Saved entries
/-- R278 to R280, R286, R306, R311: a key command over a path that may carry keys writes or erases a slot that holds no key at once, and holds a
loaded slot in PURGING until its purge ends; KEY_QUERY shows a slot's state; the owner unlocks debug with a token of the owner and locks it again;
the owner of a root-lost share of a sealed partition can adopt its root. -/
def Obligations.KeyAndSealCommands : Prop :=
  ∀ (q : Requester) (s : State), s.Takes q → s.inService = true → s.Sized →
    (∀ k k1 k2, s.keyPath q = true → 1 ≤ k → k ≤ 4095 → s.isSealKey k = false → s.keys.change = none → (s.key k).st = .empty →
      ∃ u, exec (.keyLoad q k k1 k2) s = .next u ∧ u.key k = { st := .loaded, k1 := k1, k2 := k2 } ∧ (∀ j, j ≠ k → u.key j = s.key j) ∧
        s.Replies u q Ob.KEY_LOAD 0 0 [] ∧ u.pkgReports Ev.KEY_LOADED ∧ s.SameMedium u) ∧
    (∀ k k1 k2, s.keyPath q = true → 1 ≤ k → k ≤ 4095 → s.isSealKey k = false → s.keys.change = none → (s.key k).st = .loaded →
      ∃ u, exec (.keyLoad q k k1 k2) s = .next u ∧ (u.key k).st = .purging ∧ u.keys.change = some { slot := k, load := some (k1, k2), req := q } ∧
        s.Waits u q Ob.KEY_LOAD .key ∧ u.tiles = s.tiles) ∧
    (∀ k, s.keyPath q = true → 1 ≤ k → k ≤ 4095 → s.isSealKey k = false → s.keys.change = none → (s.key k).st = .loaded →
      ∃ u, exec (.keyErase q k) s = .next u ∧ (u.key k).st = .purging ∧ u.keys.change = some { slot := k, load := none, req := q } ∧
        s.Waits u q Ob.KEY_ERASE .key ∧ u.tiles = s.tiles) ∧
    (∀ k, k ≤ 4095 → ∃ u, exec (.keyQuery q k) s = .next u ∧ s.Replies u q Ob.KEY_QUERY 0 0 [] ∧
      u.cell Ob.KEY_INFO 0 = (match (s.key k).st with | .empty => 0 | .loaded => 1 | .purging => 2) * 2 ^ 30 + (s.key k).kcv ∧
      u.keys = s.keys ∧ u.tiles = s.tiles) ∧
    (∀ token cert, token < 256 ^ 1024 → s.isOwner q = true → s.svc.owner = some cert →
      ∃ u, exec (.debugUnlock q token) s = .next u ∧ u.tiles.length = s.tiles.length ∧
        (if Config.tokenOk cert token = false then s.Replies u q Ob.DEBUG_UNLOCK Err.access 0 [] ∧ u.svc = s.svc ∧ u.tiles = s.tiles
          else if 16 < (Config.tokenRanges token).length then s.Replies u q Ob.DEBUG_UNLOCK Err.range 0 [] ∧ u.svc = s.svc ∧ u.tiles = s.tiles
          else s.Replies u q Ob.DEBUG_UNLOCK 0 0 [] ∧ u.svc.unlock = some q ∧
            u.cell debugRightsKey 0 = rangesMap (Config.tokenRanges token) ∧ u.pkgReports Ev.DEBUG_UNLOCKED)) ∧
    (∀ r, s.isOwner q = true → s.svc.unlock = some r → ∃ u, exec (.debugLock q 1) s = .next u ∧ s.Replies u q Ob.DEBUG_LOCK 0 0 [] ∧
      u.svc.unlock = none ∧ u.svc.testPermitted = false ∧ u.cell debugRightsKey 0 = 0 ∧ u.pkgReports Ev.DEBUG_RELOCKED ∧ ∀ v, (u.tile v).med.slots = (s.tile v).med.slots) ∧
    (∀ part t, part < 64 → t < s.n → s.rootLost t part = true →
      ∃ u, exec (.sealRootAdopt q part t) s = .next u ∧ s.Replies u q (Ob.inst Ob.SEAL_ROOT_ADOPT part) 0 0 [] ∧ u.rootLost t part = false ∧
        u.pkgReports Ev.ROOT_ADOPTED ∧ ∀ v, (u.tile v).med = (s.tile v).med)

/-- R450, R456 to R465, R470, R471: a snapshot opens with an odd sequence and waits for its latch, which copies the live counters and closes it; a
publish takes every occurrence staged; a clear and a release wait for the publish of their recorders and are answered by it; entries are returned
from a sequence number on; the recorder and the slot rings are saved. -/
def Obligations.CountersAndRecorders : Prop :=
  (∀ (q : Requester) (s : State), s.Takes q → s.inService = true → s.Sized →
    (∀ v, (v < s.n ∧ s.tileActive v = true) ∨ v = 0xFF → s.cnt.snapArg = none →
      ∃ u, exec (.cntSnapshot q v) s = .next u ∧ u.cnt.snapSeq = s.cnt.snapSeq + 1 ∧ u.cnt.snapArg = some v ∧
        u.cnt.snapAt = s.pkgNow + 10000 ∧ s.Waits u q Ob.CNT_SNAPSHOT .snapshot ∧ u.tiles = s.tiles) ∧
    (∀ t seq, t < s.n → (s.tile t).fence.st ≠ .fenced → seq < 2 ^ 32 → ∃ u, exec (.recNext q t seq) s = .next u ∧
      s.Replies u q (Ob.inst Ob.REC_NEXT t) 0 0 (s.recNext t seq) ∧ u.recs = s.recs ∧ u.tiles = s.tiles) ∧
    (∀ seq, seq < 2 ^ 32 → ∃ u, exec (.recPkgNext q seq) s = .next u ∧ s.Replies u q Ob.REC_PKG_NEXT 0 0 (s.recNext 8 seq) ∧
      u.recs = s.recs ∧ u.tiles = s.tiles) ∧
    (∀ t seq, t < s.n → (s.tile t).fence.st ≠ .fenced → seq ≤ (s.rec_ t).head → seq < 2 ^ 32 →
      ∃ u, exec (.recRelease q t seq) s = .next u ∧ (u.rec_ t).releaseTo = (s.rec_ t).releaseTo ++ [seq] ∧ (u.rec_ t).ring = (s.rec_ t).ring ∧
        s.Waits u q (Ob.inst Ob.REC_RELEASE t) (.publish [t]) ∧ u.tiles = s.tiles) ∧
    (∀ seq, seq ≤ (s.rec_ 8).head → seq < 2 ^ 32 → ∃ u, exec (.recPkgRelease q seq) s = .next u ∧
      (u.rec_ 8).releaseTo = (s.rec_ 8).releaseTo ++ [seq] ∧ (u.rec_ 8).ring = (s.rec_ 8).ring ∧
      s.Waits u q Ob.REC_PKG_RELEASE (.publish [8]) ∧ u.tiles = s.tiles) ∧
    (∃ u, exec (.recClear q 0x10) s = .next u ∧ (u.rec_ 8).clears = (s.rec_ 8).clears ++ [0x10] ∧ (u.rec_ 8).sums = (s.rec_ 8).sums ∧
      u.pkgReports Ev.REC_CLEARED ∧ s.Waits u q Ob.REC_CLEAR (.publish [8]) ∧ u.tiles = s.tiles)) ∧
  (∀ (q : Requester) (t : Nat) (s : State), t < s.n → s.Sized → s.tileActive t = true → s.cnt.snapArg = some t → s.cnt.snapDone = [] →
    s.cnt.snapAt ≤ s.now t → s.cnt.live.wf = true → s.OnlyWaits q Ob.CNT_SNAPSHOT .snapshot →
    ∃ u, exec .cntSnapshotLatch s = .next u ∧ u.cnt.snapArg = none ∧ u.cnt.snapSeq = s.cnt.snapSeq + 1 ∧ u.cnt.snapTime = s.cnt.snapAt ∧
      (∀ c, counterGroup c = t → u.cnt.snap.getD c 0 = s.cnt.live.getD c 0) ∧ s.Replies u q Ob.CNT_SNAPSHOT 0 0 [] ∧
      u.mgmt.messages = [] ∧ u.tiles = s.tiles) ∧
  (∀ (q : Requester) (r : Nat) (s : State), r ≤ 8 → s.Sized → s.publishDue r = true → (s.rec_ r).staged = [] → (s.rec_ r).clears ≠ [] →
    s.OnlyWaits q Ob.REC_CLEAR (.publish [r]) →
    ∃ u, exec (.recPublish r) s = .next u ∧ s.Replies u q Ob.REC_CLEAR 0 0 [] ∧ u.mgmt.messages = [] ∧ (u.rec_ r).clears = [] ∧
      (∀ x ∈ (u.rec_ r).sums, x.2.count = 0) ∧ (u.rec_ r).head = (s.rec_ r).head ∧ u.tiles = s.tiles) ∧
  (∀ (r : Nat) (o : Occ) (ring : List RecEntry) (s : State), r ≤ 8 → s.Sized → s.publishDue r = true → s.mgmt.messages = [] →
    (s.rec_ r).staged = [o] → (s.rec_ r).clears = [] → (s.rec_ r).releaseTo = [] → (∀ e ∈ (s.rec_ r).ring, e.seq ≠ 0) →
    r < 8 ∨ severity o.code < 3 → 10 ^ 9 ≤ (s.bucketAt (s.rec_ r) o.code o.ts).level →
    placeEntry (recRingSize r) (s.rec_ r).ring ((s.rec_ r).entryOf o) = some ring →
    ∃ u, exec (.recPublish r) s = .next u ∧ (u.rec_ r).ring = ring ∧ (u.rec_ r).staged = [] ∧ (u.rec_ r).head = (s.rec_ r).head + 1 ∧
      (u.rec_ r).sums.getD o.code (Summary.empty 0) = ((s.rec_ r).sums.getD o.code (Summary.empty 0)).add o ∧
      (u.rec_ (if r < 8 then r else 0)).changed = true ∧ u.tiles = s.tiles) ∧
  (∀ (t : Nat) (s : State), s.Sized → s.saveDue t = true → ∃ u, exec (.recSave t) s = .next u ∧
    (u.tile t).ps.recImage = some (s.recImages t).1 ∧ (t < 2 → (u.tile t).ps.pkgImage = some (s.recImages t).2) ∧ (u.rec_ t).changed = false ∧
    (u.rec_ t).lastSave = some (s.now t) ∧ (u.rec_ t).ring = (s.rec_ t).ring ∧ (∀ v, v ≠ t → u.tile v = s.tile v) ∧ u.out = s.out) ∧
  (∀ (t : Nat) (s : State), t < s.n → s.Sized → (s.tile t).sup.railsUp = true →
    (∃ u, exec (.pstoreRingSave t 2) s = .next u ∧ (u.tile t).ps = (s.tile t).ps.saveRing 2 (s.tile t).pat.drift ∧
      (∀ v, v ≠ t → u.tile v = s.tile v) ∧ u.out = s.out) ∧
    (∃ u, exec (.pstoreRingSave t 4) s = .next u ∧ (u.tile t).ps = (s.tile t).ps.saveRing 4 (s.tile t).med.strokes ∧ u.out = s.out) ∧
    (∃ u, exec (.pstoreRingSave t 5) s = .next u ∧ (u.tile t).ps = (s.tile t).ps.saveRing 5 ((s.tile t).time.onNs / 10 ^ 9) ∧ u.out = s.out) ∧
    (∃ u, exec (.pstoreRingSave t 6) s = .next u ∧
      (∀ v, v < s.n → s.tileActive v = true → (u.tile v).ps = (s.tile v).ps.saveRing 6 (s.cell Ob.TEMP_MAX_LIFE_C 0)) ∧ u.out = s.out))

Action item: A complete answer lists each line of the data that holds the word "isOwner".

Task result:
    (∀ token cert, token < 256 ^ 1024 → s.isOwner q = true → s.svc.owner = some cert →
    (∀ r, s.isOwner q = true → s.svc.unlock = some r → ∃ u, exec (.debugLock q 1) s = .next u ∧ s.Replies u q Ob.DEBUG_LOCK 0 0 [] ∧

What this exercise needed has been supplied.